Start of PROVIDED RECORDS
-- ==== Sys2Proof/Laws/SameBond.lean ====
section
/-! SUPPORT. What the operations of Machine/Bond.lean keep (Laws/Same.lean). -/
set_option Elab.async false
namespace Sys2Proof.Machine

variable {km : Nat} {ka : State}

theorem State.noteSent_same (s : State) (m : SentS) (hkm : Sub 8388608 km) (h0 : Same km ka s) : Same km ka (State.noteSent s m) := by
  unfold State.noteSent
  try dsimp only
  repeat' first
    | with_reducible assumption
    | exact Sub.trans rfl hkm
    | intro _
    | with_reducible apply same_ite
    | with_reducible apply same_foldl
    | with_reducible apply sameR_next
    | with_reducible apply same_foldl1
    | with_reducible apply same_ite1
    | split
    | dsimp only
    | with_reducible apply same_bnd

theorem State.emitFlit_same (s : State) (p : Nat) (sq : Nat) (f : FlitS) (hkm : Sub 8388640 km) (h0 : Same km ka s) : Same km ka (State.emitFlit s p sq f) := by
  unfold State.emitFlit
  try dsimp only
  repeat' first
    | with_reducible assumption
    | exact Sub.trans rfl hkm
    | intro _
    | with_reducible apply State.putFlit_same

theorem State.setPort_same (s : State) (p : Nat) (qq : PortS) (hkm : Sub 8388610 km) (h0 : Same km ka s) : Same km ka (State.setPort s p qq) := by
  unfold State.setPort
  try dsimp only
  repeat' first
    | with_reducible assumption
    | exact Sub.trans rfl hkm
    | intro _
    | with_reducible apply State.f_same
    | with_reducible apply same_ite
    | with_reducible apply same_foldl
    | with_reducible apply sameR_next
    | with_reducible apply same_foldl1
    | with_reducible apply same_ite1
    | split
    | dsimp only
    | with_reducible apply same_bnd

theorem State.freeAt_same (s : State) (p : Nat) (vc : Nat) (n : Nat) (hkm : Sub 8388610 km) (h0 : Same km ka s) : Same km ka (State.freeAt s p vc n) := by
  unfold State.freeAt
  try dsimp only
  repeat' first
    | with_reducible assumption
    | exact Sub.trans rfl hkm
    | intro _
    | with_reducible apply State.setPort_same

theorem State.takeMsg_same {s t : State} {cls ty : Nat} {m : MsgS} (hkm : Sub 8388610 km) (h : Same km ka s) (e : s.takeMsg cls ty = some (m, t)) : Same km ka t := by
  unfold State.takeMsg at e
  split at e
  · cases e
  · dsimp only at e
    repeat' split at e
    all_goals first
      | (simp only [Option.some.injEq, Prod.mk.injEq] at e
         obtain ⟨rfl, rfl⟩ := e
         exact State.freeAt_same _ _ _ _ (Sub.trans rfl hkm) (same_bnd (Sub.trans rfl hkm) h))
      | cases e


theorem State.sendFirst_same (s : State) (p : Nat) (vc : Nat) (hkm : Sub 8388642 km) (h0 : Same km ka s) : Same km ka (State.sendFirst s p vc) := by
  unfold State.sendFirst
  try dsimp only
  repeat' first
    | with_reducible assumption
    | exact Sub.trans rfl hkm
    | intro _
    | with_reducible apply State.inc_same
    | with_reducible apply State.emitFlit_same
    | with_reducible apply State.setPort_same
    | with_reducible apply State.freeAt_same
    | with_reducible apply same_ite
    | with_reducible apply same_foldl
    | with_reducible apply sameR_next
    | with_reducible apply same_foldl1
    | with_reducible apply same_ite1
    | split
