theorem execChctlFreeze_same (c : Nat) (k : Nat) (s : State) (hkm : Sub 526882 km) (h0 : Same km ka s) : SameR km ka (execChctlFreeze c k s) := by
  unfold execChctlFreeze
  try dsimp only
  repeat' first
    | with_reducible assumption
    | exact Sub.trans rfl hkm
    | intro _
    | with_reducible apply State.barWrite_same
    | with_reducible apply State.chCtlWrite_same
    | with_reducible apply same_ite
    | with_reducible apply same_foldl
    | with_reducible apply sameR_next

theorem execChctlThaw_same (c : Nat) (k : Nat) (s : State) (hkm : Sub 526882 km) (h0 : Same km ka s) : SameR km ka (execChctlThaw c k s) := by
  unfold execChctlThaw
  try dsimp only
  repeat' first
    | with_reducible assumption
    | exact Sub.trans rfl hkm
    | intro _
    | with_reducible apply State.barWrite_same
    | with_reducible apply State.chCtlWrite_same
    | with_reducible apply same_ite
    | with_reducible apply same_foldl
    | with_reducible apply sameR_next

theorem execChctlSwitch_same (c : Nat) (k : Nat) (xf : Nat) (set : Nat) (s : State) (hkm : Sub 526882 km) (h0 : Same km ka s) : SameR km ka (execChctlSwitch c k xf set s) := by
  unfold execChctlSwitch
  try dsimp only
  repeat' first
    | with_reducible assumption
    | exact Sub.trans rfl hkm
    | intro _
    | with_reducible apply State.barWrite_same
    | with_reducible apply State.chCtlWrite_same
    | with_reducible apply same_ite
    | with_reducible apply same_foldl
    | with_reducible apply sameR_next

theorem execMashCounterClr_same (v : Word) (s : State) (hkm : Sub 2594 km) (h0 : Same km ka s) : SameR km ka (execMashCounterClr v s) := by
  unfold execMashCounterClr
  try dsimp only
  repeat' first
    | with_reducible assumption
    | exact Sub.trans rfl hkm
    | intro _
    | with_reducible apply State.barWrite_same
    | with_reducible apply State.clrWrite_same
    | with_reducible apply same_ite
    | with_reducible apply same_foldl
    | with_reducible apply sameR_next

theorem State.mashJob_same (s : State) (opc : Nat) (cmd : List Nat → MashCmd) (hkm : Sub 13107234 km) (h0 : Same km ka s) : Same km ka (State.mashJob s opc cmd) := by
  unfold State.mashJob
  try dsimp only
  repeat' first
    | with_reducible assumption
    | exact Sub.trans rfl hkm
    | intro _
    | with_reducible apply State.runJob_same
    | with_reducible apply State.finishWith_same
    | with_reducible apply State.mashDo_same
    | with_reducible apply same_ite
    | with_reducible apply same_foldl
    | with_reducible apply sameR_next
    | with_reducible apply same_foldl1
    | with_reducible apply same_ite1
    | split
End of PROVIDED RECORDS
## THE PROBLEM
Pull every line holding "execChctlThaw" out of the records.

## ANSWER TO THE EXERCISE
theorem execChctlThaw_same (c : Nat) (k : Nat) (s : State) (hkm : Sub 526882 km) (h0 : Same km ka s) : SameR km ka (execChctlThaw c k s) := by
  unfold execChctlThaw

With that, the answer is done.